8.3 Extreme Paths and Model Improvements

This final section was coauthored by Robert J. Kipka and Terrell L. Hodge.

In this section (which could be a stand-alone project), we’ll use software to find extreme paths. These are particular elements of the nullspace of a stoichiometric matrix for which all nullspace elements are nonnegative linear combinations. This section will allow us to explore some of our modeling assumptions in greater depth and to do some simple analysis of the biochemistry of a red blood cell. The objectives of this section are:

a. To reflect on the advantages and disadvantages of representing biochemical processes using directed graphs.

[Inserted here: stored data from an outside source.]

-- ==== Sys2Proof/Syntax.lean ====
section
/-! DEFINITION. The commands and events the block takes: one constructor of `Instr` per row of spec/opcode_table.json, with the operands of that row. -/

namespace Sys2Proof

/-- A logical tile: its bay and its number in the bay (R7, R201). -/
structure TileRef where
  bay : Fin 8
  tile : Fin 1280
  deriving DecidableEq, Repr

/-- The kinds of tile operation (R124). -/
inductive OpKind where
  | array
  | vector
  | transfer
  deriving DecidableEq, Repr

/-- What a mechanism of R327 can find while a tile works, with the path of a bay-path parity error (R355: 0 network slice, 1 ridge link, 2 die-buffer port, 3 fabric port path) and the bay of a die buffer whose ECC met an error (R206). -/
inductive Detected where
  | tileParity
  | pathParity (path : Fin 4)
  | residue
  | twin
  | vectorCheck
  | lockstep
  | dieCorrected (buffer : Fin 8)
  | dieDouble (buffer : Fin 8)
  deriving DecidableEq, Repr

/-- A recipe step word's fields (R181), without the opcode. -/
structure StepWord where
  dst : BitVec 5
  a : BitVec 5
  b : BitVec 5
  c : BitVec 5
  pen : Bool
  pmask : BitVec 2
  stream : BitVec 3
  imm : W32
  deriving DecidableEq, Repr

/-- The requesters of a scratchpad port (R153); `buddy` is the buddy tile's snapshot and mirror traffic, `recovery` the reads of R151. -/
inductive Requester where
  | arrayFeed
  | dma
  | buddy
  | vectorUnit
  | sequencer
  | remote
  | recovery
  deriving DecidableEq, Repr

/-- One request at a scratchpad port in a port beat: who makes it, for which command, who else wants the beat (R153, R154), and whether the parity of its bytes fails where they are used (R328). -/
structure PortRequest where
  who : Requester
  cmd : Option Nat
  rivals : List Requester
  upset : Bool
  deriving DecidableEq, Repr

/-- The conserved-quantity books (R257). -/
inductive Book where
  | sqSlots (q : Fin 64)
  | cqSlots (q : Fin 64)
  | commandTags
  | tileTags (bay : Fin 8)
  | tileSlots (bay : Fin 8)
  | dieTokens (bay : Fin 8)
  | hbmTokens (bay : Fin 8)
  | fabricCredits (bay : Fin 8)
  | chainTokens (bay : Fin 8)
  | urgentBucket (bay : Fin 8)
  deriving DecidableEq, Repr

/-- What the tests at the end of a bay's re-initialisation found (R357 step 4): physical tiles that fail, whether a bay-path checker failed, whether the interface trained. -/
structure ReinitResult where
  failTiles : List Nat
  pathFault : Bool
  trained : Bool
  deriving DecidableEq, Repr

/-- Where a rung-3 reset comes from (R366 type 0x07). -/
inductive ResetOrigin where
  | functionLevel
  | hot
  | perst
  | self
  deriving DecidableEq, Repr

/-- What ECC finds in one line (R210, R212). -/
inductive EccOutcome where
  | clean
  | corrected
  | lost
  deriving DecidableEq, Repr

/-- A fabric frame as received: the bytes after UDP, and what the layers below found (R262, R266). -/
structure RxFrame where
  bytes : List Byte
  fcsOk : Bool
  udpOk : Bool
  portOk : Bool
  hop : Nat
  plain : Bool
  srcMac : BitVec 48
  deriving DecidableEq, Repr

/-- What the power estimator and the sensors give at the end of a 2 µs window (R377, R378): activities in 65,536ths, the hottest junction in 0.1 °C, the pace issued in M-beats/s, the input sensor in W, and whether every held beat was made up (R376). -/
structure WindowSample where
  uArr : Nat
  uVec : Nat
  uHbm : Nat
  hottest : Int
  issued : Nat
  sensorW : Nat
  madeUp : Bool
  deriving DecidableEq, Repr

/-- A core rail with flicker detectors (R376). -/
inductive Rail where
  | bay (k : Fin 8)
  | ioDie
  deriving DecidableEq, Repr

/-- A candle gauge (R382). -/
inductive GaugeRef where
  | tile (bay : Fin 8) (phys : Fin 1344)
  | link (k : Fin 64)
  | ioDie (k : Fin 16)
  deriving DecidableEq, Repr

/-- What a self-test produced (R341, R342): for tiles and golden patterns (bay, physical tile, golden stream, stream seen); physical tiles that fail another of its tests, by bay; rows to remap (bay, pseudo-channel, row, lines lost); bays with a failing bay-path checker. -/
structure SelfTestResult where
  patterns : List (Nat × Nat × List Byte × List Byte)
  failTiles : List (Nat × Nat)
  failRows : List (Nat × Nat × Nat × List Nat)
  badPaths : List Nat
  deriving DecidableEq, Repr

/-- A Brynuo datagram as received (R406, R407). -/
structure BrFrame where
  bytes : List Byte
  peer : BitVec 128
  linkLocal : Bool
  hop : Nat
  plain : Bool
  udpOk : Bool
  deriving DecidableEq, Repr

/-- A dictionary access path (R401). -/
inductive Path where
  | inband
  | spi
  | brynuo (k : Fin 4)
  deriving DecidableEq, Repr

/-- How a claim or a release arrives: a Brynuo message, or a write to object 0x1100:02 over a path (R402, R408). -/
inductive ClaimVia where
  | message (f : BrFrame)
  | object (p : Path)
  deriving DecidableEq, Repr

/-- An SPI frame: the whole bytes clocked in, and the clock edges beyond them (R415, R419). -/
structure SpiFrame where
  bytes : List Byte
  extra : Nat
  deriving DecidableEq, Repr

/-- What the hardware finds while a request is served: nothing; an uncorrectable ECC error in copy 0 or 1 of the event log with the outcome of its rewrite, or in both (R367); or a commit to serial flash that fails (R393). -/
inductive RingRead where
  | good
  | badCopy (copy : Fin 2) (repaired : Bool)
  | badBoth
  | commitFails
  deriving DecidableEq, Repr

/-- A host write of the enable and function-mask bits of MSI-X, or of the mask bit of one MSI-X table entry (R228). -/
inductive MsixWrite where
  | control (enable maskAll : Bool)
  | entry (vector : Fin 67) (masked : Bool)
  deriving DecidableEq, Repr

/-- A host write of a register of the function: of DICT_ARG, of a word of DICT_DATA at a byte offset, of DICT_CMD, whose opcodes 0x10 and 0x11 the rows DICT_READ and DICT_WRITE also stand for (R413), or of MSI-X, which no row of the table names (R228; notes/assumptions/44). -/
inductive BarWrite where
  | arg (value : W32)
  | data (off : Nat) (bytes : List Byte)
  | cmd (value : W32)
  | msix (w : MsixWrite)
  deriving DecidableEq, Repr

/-- The last work of a command, or a sheaf of it written again: the command's tag, and what the hardware finds in that work (R326, R328). -/
structure WorkEnd where
  tag : Nat
  found : List Detected
  deriving DecidableEq, Repr

/-- The results of one golden pattern on a spare slate and on its buddy (R149, R352). -/
structure SpareRun where
  spare : List Byte
  buddy : List Byte
  deriving DecidableEq, Repr

/-- A chain step that starts: its key, and what the hardware finds in its work (R276, R326). -/
structure StepStart where
  step : Nat
  found : List Detected
  deriving DecidableEq, Repr

/-- A data frame as received, with what the bay's paths and buffers find in it (R267, R326). -/
structure RxData where
  frame : RxFrame
  found : List Detected
  deriving DecidableEq, Repr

b. To consider directed hypergraphs as a possible alternative and to interpret extreme pathways using directed hypergraphs.

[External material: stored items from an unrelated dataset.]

/-- The device domain and the safety outputs (chapters 14, 15). -/
structure Safety where
  alert : W32
  highestRung : Nat
  powerCycle : Bool
  /-- 0 none, 1 rollback, 2 rung 3, 3 rung 3 restarted -/
  devHandling : Nat
  tagAuditAt : Option Nat
  errors : List ErrRec
  /-- counters of the 0x8000 range by object address -/
  counters : Store Nat
  beacon : Beacon
  deriving DecidableEq, Repr

/-! ### Serial flash and images (chapter 18) -/

/-- One copy of the persisted set (R393). -/
structure FlashCopy where
  seq : Nat
  good : Bool
  vals : Store (Option Nat)
  deriving DecidableEq, Repr

/-- An image slot: its bytes, the validity byte of object 0xA001, and that programming or verification of it was cut short (R432). -/
structure ImageSlot where
  data : Mem
  verdict : Nat
  cut : Bool
  deriving DecidableEq, Repr

structure Flash where
  copyA : FlashCopy
  copyB : FlashCopy
  slots : Vector ImageSlot 8
  remaps : Vector (List Remap) 8
  /-- reserve rows marked unusable (R217, R218) -/
  badRows : Vector (List (Nat × Nat)) 8
  retired : Vector (List Nat) 8
  baseline : Store Nat
  ageNs : Nat
  logSeq : Nat
  summaries : List (List Byte)
  floors : Vector Nat 4
  revoked : Nat
  deriving DecidableEq, Repr

structure Images where
  /-- object 0xA000:04 -/
  running : Nat
  /-- the kinds of which an image runs, bit k for kind k + 1 -/
  present : Nat
  mgmtVersion : Nat
  cause : Nat
  manifest : Nat
  loadState : Nat
  loading : Option (Nat × Nat × List Byte)
  deriving DecidableEq, Repr

/-! ### What the block has put out -/

structure Outputs where
  /-- MSI-X messages sent, newest first (R228) -/
  msix : List Nat
  /-- the MSI-X capability's enable and function-mask bits, the table entries the host has masked, the entries whose message is pending -/
  msixOn : Bool
  msixMaskAll : Bool
  msixMasked : List Nat
  msixPending : List Nat
  brynuo : List TxMsg
  doe : List (List Byte)
  /-- configuration completions: true for Request Retry Status (R424) -/
  config : List Bool
  mgmtAdverts : List (BitVec 128)
  pme : Nat
  deriving DecidableEq, Repr

/-- Everything the spec gives the block, but the queue of waiting commands. -/
structure Device where
  now : Nat
  stepCounter : W64
  power : PowerDom
  dict : Dict
  queues : Vector QPair 64
  fetched : List Fetched
  /-- the normal pair and the high-priority pair served last (R229) -/
  lastPair : Nat
  lastHigh : Nat
  tagsFree : List Nat
  cmds : List Cmd
  orderNext : Nat
  events : Store W32
  ioBacklog : Q
  tiles : Store Tile
  mem : Mem
  poison : List Nat
  host : Mem
  bays : Vector Bay 8
  farCap : Vector Nat 2
  farState : Vector Nat 2
  ports : Vector Port 8
  streams : Store Stream
  curSet : Nat
  verA : Nat
  verB : Nat
  pace : Pace
  log : Log
  safety : Safety
  flash : Flash
  images : Images
  spdmStage : Nat
  out : Outputs
  /-- the model's own field: how many free values have been drawn (no field of the spec) -/
  drawn : Nat
  deriving DecidableEq, Repr

/-- The machine: the block, and the queue of commands and events that wait, first in first out. -/
structure State where
  dev : Device
  pending : List Instr
  deriving DecidableEq, Repr
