def convOf (x : List Byte) : Conv :=
  let b := fun o => bytesNat x o 1
  ⟨b 0x28, b 0x29, b 0x2A % 16, b 0x2A / 16, b 0x2B % 16, b 0x2B / 16, b 0x2C, b 0x2D, b 0x2E, b 0x2F,
   bytesNat x 0x30 4, bytesNat x 0x34 4, bytesNat x 0x38 4, bytesNat x 0x3C 4⟩

/-- An output extent; 0 where the kernel does not fit. -/
def convOut (h pa pb dl k s : Nat) : Nat :=
  if h + pa + pb < dl * (k - 1) + 1 ∨ s = 0 then 0 else (h + pa + pb - dl * (k - 1) - 1) / s + 1

def Conv.ho (g : Conv) : Nat := convOut g.h g.pt g.pb g.dy g.kh g.sy
def Conv.wo (g : Conv) : Nat := convOut g.w g.pl g.pr g.dx g.kw g.sx
/-- The padded channel count. -/
def Conv.cp (g : Conv) : Nat := roundUp g.ch 32

/-- The geometry of R145. -/
def Conv.ok (g : Conv) : Bool :=
  let r := fun (x lo hi : Nat) => decide (lo ≤ x) && decide (x ≤ hi)
  r g.kh 1 15 && r g.kw 1 15 && r g.sy 1 4 && r g.sx 1 4 && r g.dy 1 4 && r g.dx 1 4 &&
  r g.pt 0 (g.dy * (g.kh - 1)) && r g.pb 0 (g.dy * (g.kh - 1)) && r g.pl 0 (g.dx * (g.kw - 1)) && r g.pr 0 (g.dx * (g.kw - 1)) &&
  r g.h 1 65536 && r g.w 1 65536 && r g.ch 1 65536 && r g.batch 1 65536 && decide (1 ≤ g.ho) && decide (1 ≤ g.wo)

/-- The input pixel that output pixel `m` meets at kernel position `p`; none outside the image (R146). -/
def Conv.pixel (g : Conv) (m p : Nat) : Option Nat :=
  let b := m / (g.ho * g.wo)
  let oy := m / g.wo % g.ho
  let ox := m % g.wo
  let iy : Int := (oy * g.sy + p / g.kw * g.dy : Nat) - (g.pt : Int)
  let ix : Int := (ox * g.sx + p % g.kw * g.dx : Nat) - (g.pl : Int)
  if p < g.kh * g.kw ∧ 0 ≤ iy ∧ iy < g.h ∧ 0 ≤ ix ∧ ix < g.w then some ((b * g.h + iy.toNat) * g.w + ix.toNat) else none

/-! ### Array commands (R234, R235, R458, R463) -/

/-- The fields ATTENTION adds. -/
structure Att where
  coef : W32
  pfmt : Nat
  mask : Nat
  maskAddr : Nat
  qBase : Nat
  kBase : Nat
  deriving DecidableEq, Repr

structure ArrayCmd where
  op : Nat
  fold : FoldCtl
  a : Operand
  b : Operand
  v : Operand
  rows : Nat
  cols : Nat
  /-- 32-element blocks of the segment's own reduction -/
  blocks : Nat
  container : Nat
  out : Nat
  outCtl : Nat
  smooth : Nat
  pre : Nat
  foldIn : Nat
  foldOut : Nat
  fused : Bool
  rowMax : Nat
  rowSum : Nat
  conv : Conv
  att : Att
  deriving DecidableEq, Repr

/-- The segment's own courses (R82, R463). -/
def ArrayCmd.courses (a : ArrayCmd) : Nat := ceilDiv a.blocks 8
def ArrayCmd.isAtt (a : ArrayCmd) : Bool := a.op == 2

c. To develop some basic familiarity with the ExPA program for finding extreme paths of complex biochemical systems.

The first thing we’ll do is download ExPA and make sure it can run on your computer.

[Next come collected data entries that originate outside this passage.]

-- ==== Sys2Proof/Machine/Net.lean ====
section
/-! DEFINITION. The fabric transport: groups, frames, credits, sending and aborts (R261 to R272, R289). -/

namespace Sys2Proof.Machine

/-! ### Frames (R265) -/

def ftData : Nat := 1
def ftAck : Nat := 2
def ftNak : Nat := 3
def ftGrant : Nat := 4
def ftHello : Nat := 5
def ftAbort : Nat := 6

/-- The bytes after UDP: header, payload, trailer. -/
def frameBytes (f : Frame) : List Byte :=
  let h := leBytes 1 1 ++ leBytes 1 f.type ++ leBytes 1 f.src ++ leBytes 1 f.dst ++ leBytes 4 f.seq ++ leBytes 4 f.opId ++ leBytes 4 f.step ++
    leBytes 2 (f.packet + if f.last then 0x8000 else 0) ++ leBytes 2 f.payload.length ++ leBytes 1 f.flags ++ leBytes 1 f.content ++
    leBytes 2 f.credits ++ leBytes 4 f.ackSeq ++ leBytes 4 f.digest
  let b := h ++ f.payload
  b ++ leBytes 4 (crc32c b)

/-- The bytes are no fabric frame, or their trailer fails (R265, R266). -/
def trailerBad (bs : List Byte) : Bool :=
  bs.length < 36 || bytesNat bs 0x12 2 + 36 != bs.length || crc32c (bs.take (bs.length - 4)) != bytesNat bs (bs.length - 4) 4

/-- The frame in received bytes; none where the trailer, the version or the length is wrong (R265, R266). -/
def parseFrame (bs : List Byte) : Option Frame :=
  let n := bs.length
  if n < 36 ∨ bytesNat bs 0x12 2 + 36 ≠ n ∨ bytesNat bs 0 1 ≠ 1 ∨ crc32c (bs.take (n - 4)) ≠ bytesNat bs (n - 4) 4 then none
  else some ⟨bytesNat bs 1 1, bytesNat bs 2 1, bytesNat bs 3 1, bytesNat bs 4 4, bytesNat bs 8 4, bytesNat bs 0xC 4, bytesNat bs 0x10 2 % 2 ^ 15,
    (bytesNat bs 0x10 2).testBit 15, bytesNat bs 0x14 1, bytesNat bs 0x15 1, bytesNat bs 0x16 2, bytesNat bs 0x18 4, bytesNat bs 0x1C 4,
    slice bs 0x20 (n - 36)⟩

/-- The MAC address of port `k` of device `dev` (R261). -/
def fabricMacOf (k dev : Nat) : BitVec 48 := BitVec.ofNat 48 (0x020000000000 + k * 256 + dev)
/-- The IPv6 address of port `k` (R261), `top` the /48 prefix. -/
def fabricIp (top k dev : Nat) : BitVec 128 := BitVec.ofNat 128 (top * 2 ^ 80 + k * 2 ^ 64 + 0x100 + dev)
/-- Where a frame for device `dst` goes (R261, R262); 0xFF, the destination of a hello, is the broadcast MAC address and the link-local all-nodes address (notes/assumptions/18). -/
def dstMacOf (k dst : Nat) : BitVec 48 := if dst = 0xFF then 0xFFFFFFFFFFFF else fabricMacOf k dst
def dstIpOf (top k dst : Nat) : BitVec 128 := if dst = 0xFF then BitVec.ofNat 128 (0xFF02 * 2 ^ 112 + 1) else fabricIp top k dst
/-- The UDP port, both ends (R261). -/
def fabricUdp : Nat := 49430

/-- A frame this port's device sends, without the fields a type leaves out. -/
def Device.frame (d : Device) (k type dst : Nat) : Frame :=
  ⟨type, (d.port k).devNum, dst, 0, 0, 0, 0, false, 0, 0, 0, 0, 0, []⟩

/-! ### Sending (R261, R262, R264, R266 to R268) -/

def Port.peer (p : Port) (dev : Nat) : Peer := p.peers.get Peer.fresh dev
def Port.setPeer (p : Port) (dev : Nat) (x : Peer) : Port := { p with peers := p.peers.put Peer.fresh dev x }

/-- A frame with the layers around it, as port `k` sends it: the tag's priority is that of the traffic class (R261, R262, R266). -/
def Port.wire (p : Port) (k : Nat) (f : Frame) : TxFrame :=
  let src := fabricIp p.sysTop k p.devNum
  let dst := dstIpOf p.sysTop k f.dst
  { dstMac := dstMacOf k f.dst, srcMac := fabricMacOf k p.devNum, pcp := if f.type = ftData then p.lossPrio else p.ctrlPrio, vid := p.vlan,
    srcIp := src, dstIp := dst, hop := 1, srcPort := fabricUdp, dstPort := fabricUdp, udpSum := udpSum fabricUdp src dst (frameBytes f), frame := f }
/-- Port `k` puts a frame on the line. -/
def Port.emit (p : Port) (k : Nat) (f : Frame) : Port := { p with sent := p.wire k f :: p.sent }

/-- PFC holds a priority now (R264). -/
def Port.paused (p : Port) (now prio : Nat) : Bool := decide (now < p.pausedUntil.getD prio 0)

/-- The frame returns credits of the port: an acknowledgement, or a grant that names no stage stream (R265, R268, R286). -/
def Frame.returns (f : Frame) : Bool := f.type == ftAck || (f.type == ftGrant && decide (f.opId < 2 ^ 31))
/-- The two kinds of credits in the field of R265 (notes/assumptions/18). DESIGN CHOICE. -/
def creditWord (x : Peer) : Nat := min 1023 x.owed + 1024 * min 63 x.owedCtrl
def lossOf (n : Nat) : Nat := n % 1024
def ctrlOf (n : Nat) : Nat := n / 1024

/-- A returning frame as it leaves: it carries every credit owed to its destination, an acknowledgement the last sequence accepted (R267, R268). -/
def Port.filled (p : Port) (f : Frame) : Frame :=
  let x := p.peer f.dst
  if f.returns then { f with credits := creditWord x, ackSeq := if f.type = ftAck then (x.expect + 2 ^ 32 - 1) % 2 ^ 32 else 0 } else f

/-- The peer after a control frame to it left: a control credit is used, the credits that the frame carries are no longer owed (R268). -/
def Peer.spent (x : Peer) (f : Frame) : Peer :=
  let y := { x with ctrlCredits := x.ctrlCredits - 1 }
  if f.returns then { y with owed := y.owed - lossOf f.credits, owedCtrl := y.owedCtrl - ctrlOf f.credits, ctrlDue := false } else y

/-- What becomes of one waiting frame of port `k`: the port after it, and whether it left. A grant with nothing to return is dropped; the last control credit leaves only with a frame that returns control credits (notes/assumptions/18). -/
def Port.trySend (p : Port) (k now : Nat) (f : Frame) : Port × Bool :=
  let x := p.peer f.dst
  if p.state ≠ 2 then (p, false)
  else if f.type = ftData then
    if x.credits = 0 ∨ p.paused now p.lossPrio then (p, false)
    else
      let f' := { f with seq := x.nextSeq }
      ((p.setPeer f.dst { x with nextSeq := (x.nextSeq + 1) % 2 ^ 32, credits := x.credits - 1, kept := x.kept ++ [⟨f', 1, now⟩] }).emit k f', true)
  else
    let g := p.filled f
    if f.type = ftGrant ∧ f.returns ∧ g.credits = 0 then (p, true)
    else if x.ctrlCredits = 0 ∨ p.paused now p.ctrlPrio ∨ (x.ctrlCredits = 1 ∧ !(g.returns && decide (0 < ctrlOf g.credits))) then (p, false)
    else ((p.setPeer f.dst (x.spent g)).emit k g, true)

/-- Sends what can be sent of a list, keeping the order of data frames toward one destination; data frames sent are counted. -/
def Port.flush (p : Port) (k now : Nat) : List Frame → Port × List Frame × Nat
  | [] => (p, [], 0)
  | f :: r =>
    let t := p.trySend k now f
    let u := Port.flush t.1 k now r
    if t.2 then (u.1, u.2.1, u.2.2 + if f.type = ftData then 1 else 0) else (u.1, f :: u.2.1, u.2.2)

/-- Sends a port's waiting frames as far as credits and pauses allow. -/
def Device.pump (d : Device) (k : Nat) : Device :=
  let p := d.port k
  let r := p.flush k d.now p.queue
  (d.setPort k { r.1 with queue := r.2.1 }).count 0x806001 r.2.2

/-- Hands a frame to a port. -/
def Device.send (d : Device) (k : Nat) (f : Frame) : Device := (d.modPort k fun p => { p with queue := p.queue ++ [f] }).pump k

/-- A hello frame, to the broadcast address; it uses no credit (R264, R268). Its step field carries the port's link-up count (notes/assumptions/18). DESIGN CHOICE. -/
def Device.hello (d : Device) (k : Nat) : Device := d.modPort k fun p => p.emit k { d.frame k ftHello 0xFF with step := p.ups }

/-- A delivered frame leaves the receive buffer: its slot is free, and its credit owed to its sender (R268). -/
def Port.free (p : Port) (f : Frame) : Port :=
  let x := p.peer f.src
  { (p.setPeer f.src (if x.stale = 0 then { x with owed := x.owed + 1 } else { x with stale := x.stale - 1 })) with lossFree := p.lossFree + 1 }

/-- A peer whose numbering and credits start afresh (R267, R268). -/
def Port.freshPeer (p : Port) (dev : Nat) : Peer := { Peer.fresh with stale := p.held.countP fun f => f.src == dev }

/-- The frames of an operation leave a port's receive buffer. -/
def Port.purge (p : Port) (op : Nat) : Port :=
  (p.held.filter fun f => f.opId == op).foldl (fun p f => p.free f) { p with held := p.held.filter fun f => f.opId != op }

/-- A control frame of `src` takes a control slot and is handled at once: the slot is free again and its credit owed. It is to be returned without waiting unless the frame only returned control credits itself, or two are owed (R268; notes/assumptions/18). -/
def Port.ctrlTaken (p : Port) (src : Nat) (pure' : Bool) : Port :=
  let x := p.peer src
  p.setPeer src { x with owedCtrl := x.owedCtrl + 1, ctrlDue := x.ctrlDue || !pure' || decide (1 ≤ x.owedCtrl) }

/-- A frame that will return credits to `dev` waits already. -/
def Port.returning (p : Port) (dev : Nat) : Bool := p.queue.any fun f => f.dst == dev && f.returns

/-- Returns a port's owed credits in credit grant frames (R268); `all'` also those that would wait for another frame. -/
def Device.returnCredits (d : Device) (k : Nat) (all' : Bool) : Device :=
  (d.port k).peers.foldl (fun d (dev, x) =>
    if (x.owed = 0 ∧ !x.ctrlDue ∧ !(all' && decide (0 < x.owedCtrl))) ∨ (d.port k).state ≠ 2 ∨ (d.port k).returning dev then d
    else d.send k (d.frame k ftGrant dev)) d
def Device.grantOwed (d : Device) (k : Nat) : Device := d.returnCredits k false

/-- The port reaches the destination: up, and its plane usable (R267, R289). -/
def Device.reaches (d : Device) (k dst : Nat) : Bool := (d.port k).state == 2 && !((d.port k).peer dst).unusable

/-- The planes of a device in service (R275). -/
def Device.planesUp (d : Device) : List Nat := (List.range 8).filter fun k => (d.port k).state == 2
/-- Those that reach every one of some devices: the planes that admission counts for a command that sends to them (R275, R289). -/
def Device.planesTo (d : Device) (dsts : List Nat) : List Nat := d.planesUp.filter fun k => dsts.all fun x => d.reaches k x

/-- The plane step `j` of a command leaves on toward `dst`. Its own one of `planes` where that reaches it; else, for a step that has lost its plane, the next that reaches it, and for a later step one of those that remain, in turn (R275, R289). -/
def Device.planeFor (d : Device) (planes : List Nat) (j dst : Nat) (moved : Bool) : Option Nat :=
  let n := planes.length
  let left := planes.filter fun k => d.reaches k dst
  match planes[j % n]? with
  | none => none
  | some own =>
    if left.contains own then some own
    else if moved then (((List.range n).map fun i => planes.getD ((j + i) % n) 0).find? fun k => d.reaches k dst)
    else left[j / n % left.length]?

/-! ### The frames' command -/

/-- The operation id of a fabric command's frames (R265, R273). -/
def Cmd.opId (c : Cmd) : Nat :=
  if opcodeOf c.entry = 0x30 then ent c.entry 0x24 4 else 0x80000000 + ent c.entry 0x20 1

def isFabricOp (op : Nat) : Bool := op == 0x30 || op == 0x31 || op == 0x32

/-- The devices a fabric entry's member sends to: the next in the chain, every other member of an all-to-all, the peer of a stage stream. -/
def sendsTo (e : List Byte) (ms : List Nat) (self peer : Nat) : List Nat :=
  if opcodeOf e = 0x30 then
    if ent e 0x20 1 ≤ 1 then (match ms[positionIn ms self + 1]? with | some x => [memberDev x] | none => [])
    else (ms.map memberDev).filter (· != self)
  else [peer]

/-- The planes that admission counts for a fabric entry (R275, R288, R289). -/
def Device.commandPlanes (d : Device) (e : List Byte) : List Nat :=
  d.planesTo (sendsTo e (groupMembers d.setting (ent e 0x21 1)) d.devNum (d.setting ((0x6200 + ent e 0x20 1) * 256 + 1)))

/-- The devices next to this one in the chain, or at the other end of the stream. -/
def Cmd.neighbours (d : Device) (c : Cmd) : List Nat :=
  let ms := c.members d
  let i := positionIn ms (c.self d)
  (if opcodeOf c.entry = 0x30 ∧ ent c.entry 0x20 1 ≤ 1 ∧ 0 < i then (match ms[i - 1]? with | some e => [memberDev e] | none => []) else []) ++
  sendsTo c.entry ms (c.self d) (c.setting d ((0x6200 + ent c.entry 0x20 1) * 256 + 1))

/-- The message an abort of a stage command names: its own, or the next to be claimed (notes/assumptions/18). -/
def Cmd.abortStep (d : Device) (c : Cmd) : Nat :=
  if opcodeOf c.entry = 0x31 then c.message
  else if opcodeOf c.entry = 0x32 then (d.streams.get Stream.fresh (ent c.entry 0x20 1)).claimed else 0

/-- Sends an abort for a command to its neighbours, each from the first port that reaches it, port `skip` left out (R289). -/
def Device.abortBut (d : Device) (c : Cmd) (skip : Nat) : Device :=
  if isFabricOp (opcodeOf c.entry) then
    (c.neighbours d).foldl (fun d dev =>
      match (List.range 8).find? fun k => k != skip && d.reaches k dev with
      | some k => d.send k { d.frame k ftAbort dev with opId := c.opId, step := c.abortStep d }
      | none => d) d
  else d
def Device.abort (d : Device) (c : Cmd) : Device := d.abortBut c 8

/-- A fabric command fails with FABRIC and sends an abort (R289). -/
def Device.failFabric (d : Device) (tag bay : Nat) : Device :=
  match d.cmd tag with
  | none => d
  | some c => if c.failure.isSome then d else (d.failCmd tag csFabric 0 bay).abort c

/-- A failed check of received sheaves: the command fails with CHECK_MISMATCH and the operation is aborted (R269). -/
def Device.failCheck (d : Device) (tag : Nat) : Device :=
  match d.cmd tag with
  | none => d
  | some c => if c.failure.isSome then d else (d.failWith tag csCheck).abort c

/-- The inbound tokens that a command's accesses wait for are given up (R207). -/
def Device.dropAllWaits (d : Device) (tag : Nat) : Device :=
  { d with bays := d.bays.map fun b => { b with waits := b.waits.filter fun w => w.cmd != tag } }

/-- A port goes out of service with its bay: the steps it was sending leave on other planes (R289, R358). -/
def Device.stopPort (d : Device) (k : Nat) : Device :=
  let d1 := ((d.port k).tokens.filter (·.sending)).foldl (fun d t => d.modCmd t.tag fun c =>
    { c with coll := c.coll.map fun w =>
        { w with work := w.work.put StepWork.none t.step { w.work.get StepWork.none t.step with sent := false, ended := false, moved := true } } }) d
  d1.modPort k fun p => { p with state := 4, peers := [], queue := [], held := [], lossFree := 512, tokens := [], tokensFree := 16 }

/-- A command's chain-step tokens return to their ports (R276). -/
def Device.dropTokens (d : Device) (tag : Nat) : Device :=
  (List.range 8).foldl (fun d k => d.modPort k fun p =>
    let keep := p.tokens.filter fun t => t.tag != tag
    { p with tokens := keep, tokensFree := p.tokensFree + (p.tokens.length - keep.length) }) d

end Sys2Proof.Machine
end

8.3.1 Downloading and Installing expa.exe

The software we’ll use for this section is available for free download at the following Website:

http://gcrg.ucsd.edu/Downloads/ExtremePathwayAnalysis.

The program is meant to be run from a terminal window. If you’re using a PC, you can download an additional file from http://booksite.elsevier.com/9780124157804 that allows you to run the program without having to deal with the terminal window. If you’re using a Mac, things are more complicated. At the time of this writing, the program will not run at all on OSX 10.7 or later. If you’re using OSX 10.6 or older, the program will probably run but you will have to use a terminal window. We encourage you to do so! Very little terminal use is required and the benefits far outweigh the small amount of difficulty the terminal window represents.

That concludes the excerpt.